Conor listened to the even click, clack of the doc’s heels receding in the hallway—left, right, left, right, one, two, one, two, steady as a clock, no variation—until there was nothing. He sat at the table for another half hour or so, and then a terrible feeling came over Conor all of a sudden, like an army of ghosts walking across his grave. His skin tingled. The vision was coming down.

“There’s a window open,” Conor said calmly in his other voice, the one he used when he was his other self, the one who saw things. “You hafta shut all the windows so they can’t get in.”

“What’s that?” Terrence asked, walking over.

“They come in wit’ the fog.”

Terrence checked all the windows. “Everything’s locked tight, Conor.” He looked out through the bars. “A little hazy but no fog to speak of. Not tonight.”

“They c-come in w-with the f-fog,” Luther echoed. “He t-tells them t-to c-c-come.”

“Swell.” Terrence sighed. “Now we got two of them. Before we know it, they’ll all be talking about it.” He put on the radio. The parlor filled with the sounds of a tenor’s aria.

“They’re gonna die,” Conor said, and picked up his pencil.





Deep in the bowels of the hospital, two night nurses made their rounds, a lantern in hand just in case the lights cut out again.

“Thank you for going with me, Mrs. Bennett. I don’t want to go down there on my own,” the younger nurse said.

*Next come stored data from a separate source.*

/-- DRAWER_OFFER (R182 to R184). -/
def execDrawerOffer (h : HRef) (s : State) : Out3 :=
  match startable s h.toNat 0x29 with
  | none => .next s
  | some r =>
    let d := r.desc
    let k := dKeyAt d 16
    if k = r.key then .next (badDesc s h.toNat 16)
    else if 1000 < d16 d 18 then .next (badDesc s h.toNat 18)
    else match drawerNamed s d with
      | none => .next (commit s h.toNat .notOwner 0 0)
      | some (i, _) =>
        let s := settleAbort s i
        let w := drawerOf s i
        let rw := (extentById s w.extent).bind (fun x => accessOf x k) == some true
        if w.owner ≠ r.key then .next (commit s h.toNat .notOwner 0 0)
        else if w.st ≠ .owned then .next (commit s h.toNat .busy 0 0)
        else if d32 d 20 ≠ w.epoch then .next (commit s h.toNat .staleEpoch (BitVec.ofNat 64 w.epoch) 0)
        else if !isTenant s k || !rw then .next (commit s h.toNat .keyReject 0 0)
        else
          let s := objChanged s
          let (tag, s) := newTag s
          let ms := if d16 d 18 = 0 then 20 else d16 d 18
          let s := setDrawer s i { w with st := .inTransit, epoch := (w.epoch + 1) % 2 ^ 32, offerer := some r.key, target := some k, deadline := s.now + msNs ms, offerH := some h.toNat, tag := tag, chk := s.obj.objSeq, recalled := false }
          let s := queueRecalls s w.base (w.base + w.len) .downgrade tag (fun _ e => (ownerOf e).isSome)
          .next (markStarted s h.toNat)

/-- DRAWER_ACCEPT (R182 to R184). -/
def execDrawerAccept (h : HRef) (s : State) : Out3 :=
  match startable s h.toNat 0x2A with
  | none => .next s
  | some r =>
    match drawerNamed s r.desc with
    | none => .next (commit s h.toNat .notOwner 0 0)
    | some (i, _) =>
      let s := settleAbort s i
      let w := drawerOf s i
      let e := d32 r.desc 16
      if w.target ≠ some r.key then .next (commit s h.toNat .notOwner 0 0)
      else if e < w.epoch ∨ (e = w.epoch ∧ w.st ≠ .inTransit) then
        .next (commit (bump s (objCnt 6)) h.toNat .staleEpoch (BitVec.ofNat 64 w.epoch) 0)
      else if w.epoch < e then .next (commit s h.toNat .busy 0 0)
      else if w.recalled then .next (acceptDone s i h.toNat)
      else .next (markStarted (setDrawer s i { w with accepts := w.accepts ++ [h.toNat] }) h.toNat)

/-- Start the release of a drawer: a discard recall of its range (R182, R186). -/
def releaseStart (s : State) (i : Nat) (h : Option Nat) : State :=
  let s := objChanged s
  let (tag, s) := newTag s
  let w := drawerOf s i
  let s := setDrawer s i { w with st := .releasing, releaseH := h, tag := tag, chk := s.obj.objSeq, recalled := false }
  let s := leaveRange (queueRecalls s w.base (w.base + w.len) .discard tag (fun _ _ => true)) w.base (w.base + w.len)
  releasePlaces s w.base (w.base + w.len)

/-- A drawer that its owner may release or lease: the reason why not (R184 steps 2 to 4). -/
def ownedDrawer (s : State) (r : HandleRec) : Status ⊕ (Nat × State) :=
  match drawerNamed s r.desc with
  | none => .inl .notOwner
  | some (i, _) =>
    let s := settleAbort s i
    let w := drawerOf s i
    if w.owner ≠ r.key then .inl .notOwner else if w.st ≠ .owned then .inl .busy else .inr (i, s)

/-- DRAWER_RELEASE (R182, R186). -/
def execDrawerRelease (h : HRef) (s : State) : Out3 :=
  match startable s h.toNat 0x2B with
  | none => .next s
  | some r =>
    match ownedDrawer s r with
    | .inl st => .next (commit s h.toNat st 0 0)
    | .inr (i, s) => .next (markStarted (releaseStart s i (some h.toNat)) h.toNat)

/-- Code of a drawer state (R185). -/
def drawerCode : DrawerState → Nat
  | .free => 0 | .owned => 1 | .inTransit => 2 | .releasing => 3

/-- The results of DRAWER_LEASE (R185). -/
def leaseDone (s : State) (h i : Nat) : Out3 :=
  let w := drawerOf s i
  let left := match w.lease with
    | none => 0xFFFFFFFFFFFFFFFF
    | some t => (t - s.now) / 1000000
  .next (commit s h .ok (BitVec.ofNat 64 (w.owner.toNat + drawerCode w.st * 2 ^ 16 + w.epoch * 2 ^ 32)) (BitVec.ofNat 64 left))

/-- DRAWER_LEASE without QUERY (R185). -/
def execDrawerLease (h : HRef) (s : State) : Out3 :=
  match startable s h.toNat 0x2C with
  | none => .next s
  | some r =>
    if dFlag r.desc 2 then .next s
    else match ownedDrawer s r with
      | .inl st => .next (commit s h.toNat st 0 0)
      | .inr (i, s) =>
        let ms := d32 r.desc 16
        leaseDone (setDrawer s i { drawerOf s i with lease := if ms = 0 then none else some (s.now + msNs ms) }) h.toNat i

/-- DRAWER_LEASE with QUERY (R185). -/
def execDrawerLeaseQuery (h : HRef) (s : State) : Out3 :=
  match startable s h.toNat 0x2C with
  | none => .next s
  | some r =>
    if !dFlag r.desc 2 then .next s
    else match drawerNamed s r.desc with
      | none => .next (commit s h.toNat .notOwner 0 0)
      | some (i, w) =>
        if ((extentById s w.extent).bind (fun x => accessOf x r.key)).isNone then .next (commit s h.toNat .keyReject 0 0)
        else leaseDone (settleAbort s i) h.toNat i

/-- DRAWER_RECALL_END (R183). -/
def execDrawerRecallEnd (d : BitVec 24) (s : State) : Out3 :=
  let i := d.toNat
  let s := settleAbort s i
  let w := drawerOf s i
  if w.st = .inTransit ∧ w.recalled = false ∧ recallDone s w.tag = true ∧
      drainedBefore s w.chk w.base (w.base + w.len) = true then
    match recallLeft s w.base (w.base + w.len) .downgrade w.tag with
    | some s => .next s
    | none =>
    let s := dropStat (setDrawer s i { w with recalled := true }) w.tag
    match w.accepts.find? (publishLive s) with
    | some h => .next (acceptDone s i h)
    | none => .next s
  else .next s

/-- DRAWER_OFFER_DEADLINE (R182, R183). -/
def execDrawerOfferDeadline (d : BitVec 24) (s : State) : Out3 :=
  let i := d.toNat
  let s := settleAbort s i
  let w := drawerOf s i
  if w.st = .inTransit ∧ w.deadline ≤ s.now then
    let s := drawerReturn (bump s (objCnt 5)) i
    match w.offerH with
    | some h => .next (commit s h .inTransitTimeout (offerR0 w.owner w.epoch) 0)
    | none => .next s
  else .next s

/-- DRAWER_LEASE_EXPIRY (R185): after a transit has ended, for whichever key owns the drawer. -/
def execDrawerLeaseExpiry (d : BitVec 24) (s : State) : Out3 :=
  let i := d.toNat
  let s := settleAbort s i
  let w := drawerOf s i
  match w.lease with
  | none => .next s
  | some t =>
    if w.st = .owned ∧ t ≤ s.now then .next (pmEvent (bump (releaseStart s i none) (objCnt 7)) w.owner 2 (BitVec.ofNat 64 i)) else .next s

/-- DRAWER_RELEASE_DONE (R182, R186): the pages are freed, and the index may be reused. -/
def execDrawerReleaseDone (d : BitVec 24) (s : State) : Out3 :=
  let i := d.toNat
  let w := drawerOf s i
  let lo := w.base
  let hi := w.base + w.len
  if w.st = .releasing ∧ recallDone s w.tag = true ∧ drainedBefore s w.chk lo hi = true ∧ rangeNear s lo hi = true ∧
      placesGone s lo hi = true then
    match recallLeft s lo hi .discard w.tag with
    | some s => .next s
    | none =>
    let mine := s.pool.pages.filter (fun e => lo ≤ e.1 * 65536 && e.1 * 65536 < hi)
    let s := { s with pool := { s.pool with pages := s.pool.pages.filter (fun e => !(lo ≤ e.1 * 65536 && e.1 * 65536 < hi)) } }
    let s := releaseBacks (dropCachedRange s lo hi) (mine.map (·.2))
    let s := objChanged (setDrawer (dropStat s w.tag) i { reuse := w.reuse })
    match w.releaseH with
    | some h => .next (engineDone s h .ok (BitVec.ofNat 64 mine.length) 0)
    | none => .next s
  else .next s

end Sys2Proof.Machine
end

“You mustn’t allow the patients’ talk to rattle you, Miss Headley,” Mrs. Bennett, the head nurse, reprimanded. She was older and had been at the hospital for many years. “You have to remain strong.”

“Yes, Mrs. Bennett.”

After what had happened to Big Mike and poor Mary, the young nurse had been jumpy. It didn’t help that many of the patients kept talking about ghosts on Ward’s Island. In the music room. At breakfast. While exercising in the yard. The same whisperings: The island was haunted. No one was safe. Just that afternoon, as she’d given dear Mrs. Pruett a sponge bath, the poor woman had muttered about seeing figures out on the lawn—Winking in the mist like fearsome diamonds. Oh, Miss. I fear they mean us harm!

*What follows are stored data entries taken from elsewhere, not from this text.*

/-- Meter a cell of a tether (R372): the state after, and its group where it conforms. -/
def meterTether (s : State) (pos : Nat) (t : Tether) : State × Option Nat :=
  let depth := 2048000 * fld s (sliceBase pos + 8) 32 7
  let (tok, at_) := tblGet s.core.meters t.id (depth, s.now)
  let tok := Nat.min depth (tok + (s.now - at_) * 25000 * t.units)
  if 2048000 ≤ tok then ({ s with core := { s.core with meters := tblPut s.core.meters t.id (tok - 2048000, s.now) } }, some (t.id % 4))
  else (bump { s with core := { s.core with meters := tblPut s.core.meters t.id (tok, s.now) } } (coreCnt pos 9), none)

/-- The next position of a rotation over the pattern (R369). -/
def nextPos (s : State) (key : Nat) : Nat × State :=
  let p := tblGet s.core.spread key 0
  let m := (((List.range 16).map (fun i => (p + i) % 16)).find? (posLive s)).getD p
  (m, { s with core := { s.core with spread := tblPut s.core.spread key ((m + 1) % 16) } })

/-- Put a cell at the tail of its list. -/
def putMiddle (s : State) (c : CoreCell) : State := bump { s with core := { s.core with middle := s.core.middle ++ [c] } } (coreCnt c.middle 1)

/-- Link a cell into the list of its middle position; a lossy cell that finds no room leaves its notice (R370, R373, R374). -/
def enterMiddle (s : State) (c : CoreCell) : State :=
  let m := c.middle
  let tc := c.cell.tc.toNat
  let long := decide (tc < 4) && isData c && c.conform.isNone &&
    decide (fld s (sliceBase m + 8) 16 11 ≤ s.core.middle.countP (fun x => x.middle == m && x.cell.port == c.cell.port && x.cell.tc == c.cell.tc && x.conform.isNone && isData x))
  match (if long then none else admitCell s m c) with
  | some s => putMiddle s c
  | none => putMiddle (countNotice (bump s (coreCnt m 5)) m) (asNotice c)

/-- Link the copies of a train's cell, which is buffered once (R379). -/
def enterShared (s : State) (c : CoreCell) (copies : List CoreCell) : State :=
  let s := (admitCell s c.middle c).getD s
  let at_ (t : Tbl (Nat × Nat)) (k : Nat) : Tbl (Nat × Nat) := tblMod t k (c.middle, copies.length) (fun x => (c.middle, x.2))
  copies.foldl putMiddle { s with core := { s.core with shares := c.share.toList.foldl at_ s.core.shares } }

/-- The tuple of a cell (R366). -/
def tupleOf (c : CoreCell) : Nat := tupleKey c.islice c.middle (c.cell.port.val / 8) c.cell.tc.toNat

/-- Whether a cell and the copies that share it all find a stage credit, and both ends serve (R366, R379, R382). -/
def creditsFree (s : State) (cs : List CoreCell) : Bool :=
  cs.all (fun c => posLive s c.middle && posLive s (c.cell.port.val / 8) &&
    decide (tblGet s.core.credits (tupleOf c) 0 + cs.countP (fun x => tupleOf x == tupleOf c) ≤ fld s (sliceBase c.islice + 8) 10 5))

/-- A cell has left the ingress role: the message's link credit returns to its port's partner (R426). -/
def leftIngress (s : State) (c : Cell) : State := if c.src.val < 128 then creditBack s c.src.val c.tc.toNat else s

/-- Send a cell, and the copies that share it, to its middle position where every copy has a stage credit (R366, R379). -/
def trySpread (s : State) (c : CoreCell) (copies : List CoreCell) : Option State :=
  if c.cell.tc.toNat < 4 then some (enterMiddle (leftIngress s c.cell) c)
  else if creditsFree s (c :: copies) then
    let s := { s with core := { s.core with credits := (c :: copies).foldl (fun t x => tblMod t (tupleOf x) 0 (· + 1)) s.core.credits } }
    let s := leftIngress s c.cell
    some (if c.share.isSome then enterShared s c (c :: copies) else enterMiddle s c)
  else none

/-- A cell with its sequence goes to its middle position, or waits in the ingress role for its stage credits. -/
def spreadCell (s : State) (c : CoreCell) (copies : List CoreCell) : State :=
  match trySpread s c copies with
  | some s => s
  | none => bump { s with core := { s.core with waiting := s.core.waiting ++ c :: copies } } (coreCnt c.islice 7)

/-- Whether a port takes cells: it exists and has a role with an egress. -/
def egressPort (s : State) (p : Nat) : Bool := isHostPort s p || isTrunk s p

/-- The next sequence number of a stream (R368). -/
def takeSeq (s : State) (key : Nat) : Nat × State :=
  let seq := tblGet s.core.seqs key 0
  (seq, { s with core := { s.core with seqs := tblPut s.core.seqs key ((seq + 1) % 65536) } })

/-- The copies of a train's cell: a port for each child switch and each local member that is not pruned (R379). -/
def copyPorts (s : State) (t : TrainRec) : List (Nat × Option Nat) :=
  let home (m : TrainMember) : Option Nat := epPort s m.ep
  let kids := (entPorts t.ent).filter (fun p => !t.prunedP.contains p && !t.ent.locals.any (fun m => home m == some p))
  kids.map (fun p => (p, none)) ++ (t.ent.locals.filter (fun m => !t.prunedM.contains m.idx)).filterMap (fun m => (home m).map (fun p => (p, some m.idx)))

/-- A train's cell enters: one copy for each port, each with the next sequence number of its own stream; the cell is sent once (R379). -/
def trainIngress (s : State) (pos : Nat) (c : Cell) (id : Nat) : State :=
  match (tblFind s.train.trains id).map (copyPorts s) with
  | none => s
  | some [] => s
  | some ps =>
    let (m, s) := nextPos (bump s (coreCnt pos 0)) (c.src.val * 8 + c.tc.toNat)
    let share := s.core.nextShare
    let tq := tenantQueue s c.key
    let make (a : List CoreCell × State) (x : Nat × Option Nat) : List CoreCell × State :=
      let (seq, s) := takeSeq a.2 (streamKey x.1 c.src.val c.tc.toNat)
      (a.1 ++ [{ cell := { c with port := Fin.ofNat 128 x.1 }, seq := seq, islice := pos, middle := m, tq := tq, copyOf := some (id, x.2), share := some share }], s)
    let (cs, s) := ps.foldl make ([], s)
    let s := bumpBy { s with core := { s.core with nextShare := share + 1 } } (trainCnt 2) ps.length
    match cs with
    | [] => s
    | x :: copies =>
      let s := (admitCell s pos x).getD s
      spreadCell { s with core := { s.core with shares := tblPut s.core.shares share (pos, ps.length) } } x copies

/-- CELL_INGRESS (R366 to R374, R379, R395). -/
def execCellIngress (k : SliceId) (c : Cell) (s : State) : Out3 :=
  match livePos s k.val with
  | none => .next s
  | some pos =>
    if s.sys.st ≠ .serving ∨ (srcPos c.src.val).any (· != pos) = true then .next s
    else if c.train.isSome = true then (if c.tc = 5 ∧ c.kind = .data then .next (trainIngress s pos c ((c.train.getD 0).toNat)) else .next s)
    else if egressPort s c.port.val = false then .next s
    else
      let key := streamKey c.port.val c.src.val c.tc.toNat
      let (seq, s) := takeSeq (bump s (coreCnt pos 0)) key
      let (s, group) := match (c.tether.bind (fun id => s.route.tethers.find? (fun t => t.id == id.toNat && t.st == .active))) with
        | some t => meterTether s pos t
        | none => (s, none)
      let (drops, s) := if c.tc.toNat < 4 ∧ group.isNone = true ∧ c.kind = .data then
          (if c.start then wredDrops s c else (s.core.dropping.contains key, s))
        else (false, s)
      let rest := s.core.dropping.filter (· != key)
      let s := { s with core := { s.core with dropping := if drops && !c.fin then rest ++ [key] else rest } }
      let (m, s) := match group with
        | some g => nextPos s (2 ^ 20 + c.port.val * 4 + g)
        | none => nextPos s (c.src.val * 8 + c.tc.toNat)
      let cc : CoreCell := { cell := c, seq := seq, islice := pos, middle := m, tq := tenantQueue s c.key, conform := group }
      if drops then .next (spreadCell (countNotice (bump s (coreCnt pos 5)) pos) (asNotice cc) [])
      else match admitCell s pos cc with
        | some s => .next (spreadCell s cc [])
        | none => .next (spreadCell (countNotice (bump s (coreCnt pos 5)) pos) (asNotice cc) [])

/-- Let a waiting cell go, with the copies that share it, once all hold a credit. -/
def retryCell (s : State) (c : CoreCell) : State :=
  if !s.core.waiting.contains c then s
  else
    let copies := if c.share.isNone then [] else (s.core.waiting.filter (fun x => x.share == c.share)).erase c
    match trySpread { s with core := { s.core with waiting := s.core.waiting.filter (fun x => x != c && !copies.contains x) } } c copies with
    | some s => s
    | none => s

/-- Let waiting cells go that now hold a credit, oldest first, conforming tether cells ahead of unreserved ones (R372). -/
def retryWaiting (s : State) : State :=
  (s.core.waiting.filter (·.conform.isSome) ++ s.core.waiting.filter (·.conform.isNone)).foldl retryCell s

/-- STAGE_CREDIT_RETURN (R366): a cell that left egress slice `e` for its port island returns its credit to ingress slice `i`. -/
def execStageCreditReturn (i : SliceId) (m : Fin 16) (e : SliceId) (tc : Tc) (s : State) : Out3 :=
  match posOf s i.val, posOf s e.val with
  | some a, some b =>
    let key := tupleKey a m.val b tc.toNat
    if s.core.leaving.contains key then
      .next (retryWaiting { s with core := { s.core with leaving := s.core.leaving.erase key, credits := tblMod s.core.credits key 0 (· - 1) } })
    else .next s
  | _, _ => .next s

/-! ## Pulls (R371, R372) -/

/-- Queued and held cells of a class at a port. -/
def heldCells (s : State) (p tc : Nat) : Nat :=
  queuedCells s p tc + s.core.pulled.countP (fun c => c.cell.port.val == p && c.cell.tc.toNat == tc && isData c) +
  ((s.core.reorder.filter (fun e => e.1 / 2048 == p && e.1 % 8 == tc)).map (fun e => (e.2.held ++ e.2.gather).countP isData)).sum

/-- Units of a reservation group at a port: those of its tethers there (R372). -/
def groupUnits (s : State) (p g : Nat) : Nat :=
  ((s.route.tethers.filter (fun t => t.outPort == p && t.id % 4 == g && t.st != .broken)).map (·.units)).sum

/-- Whether a table of `n` slots gives each group as many slots as it has units, with consecutive slots at most 2n / units apart (R372). -/
def slotsFit (n : Nat) (us : List Nat) (f : Nat → Nat) : Bool :=
  (List.range 4).all (fun g =>
    let u := us.getD g 0
    let xs := (List.range n).filter (fun i => f i == g + 1)
    xs.length == u && (xs.zip (xs.drop 1 ++ (xs.take 1).map (· + n))).all (fun e => decide ((e.2 - e.1) * u ≤ 2 * n)))

/-- A table that spreads each group evenly: the j-th slot of a group of u units falls at slot ⌊jn/u⌋ or later, earliest deadline first. -/
def evenSlots (n : Nat) (us : List Nat) : List Nat :=
  ((List.range n).foldl (fun (a : List Nat × List Nat) i =>
    let ready := (List.range 4).filter (fun g => decide (a.2.getD g 0 < us.getD g 0) && decide (a.2.getD g 0 * n / us.getD g 0 ≤ i))
    let due (g : Nat) : Nat := ((a.2.getD g 0 + 1) * n + us.getD g 0 - 1) / us.getD g 0
    match ready with
    | [] => (a.1 ++ [0], a.2)
    | g :: r =>
      let g := r.foldl (fun a b => if due b < due a then b else a) g
      (a.1 ++ [g + 1], a.2.set g (a.2.getD g 0 + 1))) ([], [0, 0, 0, 0])).1

/-- The slot table of a port (R372, SLICE_SLOT_MAP): what Nimpa proposes where it keeps the rule's bounds, else an even table. -/
def slotTable (s : State) (p : Nat) : List Nat :=
  let us := (List.range 4).map (groupUnits s p)
  let n := portUnits s p
  if us.sum = 0 then List.replicate n 0
  else if slotsFit n us (fun i => (Config.slotMap p us i).val) then (List.range n).map (fun i => (Config.slotMap p us i).val)
  else evenSlots n us

/-- The slot of a port at present, counted from time 0: a frame of its N slots lasts 81.92 ns (R372). -/
def slotNow (s : State) (p : Nat) : Nat := s.now * 100 * portUnits s p / 8192

/-- The reservation group of the port's present slot, if the slot is reserved and not used yet. -/
def slotDue (s : State) (p : Nat) : Option Nat :=
  let k := slotNow s p
  if tblFind s.core.lastSlot p = some k then none
  else match (slotTable s p).getD (k % portUnits s p) 0 with
    | 0 => none
    | g + 1 => some g

/-- The head of a port's class list, and of its tether list of a group, at a middle position (R370). -/
def classHead (s : State) (m p tc : Nat) : Option CoreCell :=
  s.core.middle.find? (fun c => c.middle == m && c.cell.port.val == p && c.conform.isNone && c.cell.tc.toNat == tc)
def groupHead (s : State) (m p g : Nat) : Option CoreCell :=
  s.core.middle.find? (fun c => c.middle == m && c.cell.port.val == p && c.conform == some g)

/-- The transfers of a port from a middle: a cell of its tether slot's group, if this middle is the next that holds one (R372). -/
def slotPull (s : State) (m p : Nat) : Option (Nat × CoreCell) :=
  match slotDue s p with
  | none => none
  | some g =>
    let from_ := tblGet s.core.groupPtr (p * 4 + g) 0
    match ((List.range 16).map (fun i => (from_ + i) % 16)).find? (fun x => (groupHead s x p g).isSome) with
    | none => none
    | some x => if x = m then (groupHead s m p g).map (fun c => (g, c)) else none

/-- Whether the egress room of a port allows a pull of a class (R371). -/
def eligible (s : State) (p tc : Nat) : Bool := decide (4 ≤ tc) || decide (heldCells s p tc < 512)

/-- The cell of the next class, in the rotation of the port's class pointer, that is eligible and has a cell in a middle. -/
def classPull (s : State) (m p : Nat) : Option CoreCell :=
  let from_ := tblGet s.core.classPtr p 0
  ((List.range 8).map (fun i => (from_ + i) % 8)).findSome? (fun tc => if eligible s p tc then classHead s m p tc else none)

The fog. Each night, it seemed to get worse and worse, till it was hard to see anything at all. It was like being stuck inside a dark cloud, cut off from the rest of the world.

It was just fog, Miss Headley told herself. The nights were cold and they were smack-dab in the middle of the river—nothing supernatural about it. Mrs. Bennett was right: She was letting the patients’ fears and that terrible murder get to her. There were no ghosts. She was here to do a job. To be a beacon to others. This thought made her feel better.

As they neared the hydrotherapy room, freezing air greeted them. There was a window open at the back of the room.

“Now, who left that window open?” the head nurse tutted, marching into the hydrotherapy room. Mist curled in the corners, thick as vines, making it look as though they were walking into an active steam room instead of a frigid bathhouse. The fog lent a sinister quality to the shadowy tubs and pipes of the room. Like they’d entered a ghost world.

“The lights, if you please, Miss Headley.”

Miss Headley did as she was told, toggling the buttons on the wall. “It’s no good, I’m afraid, Mrs. Bennett.”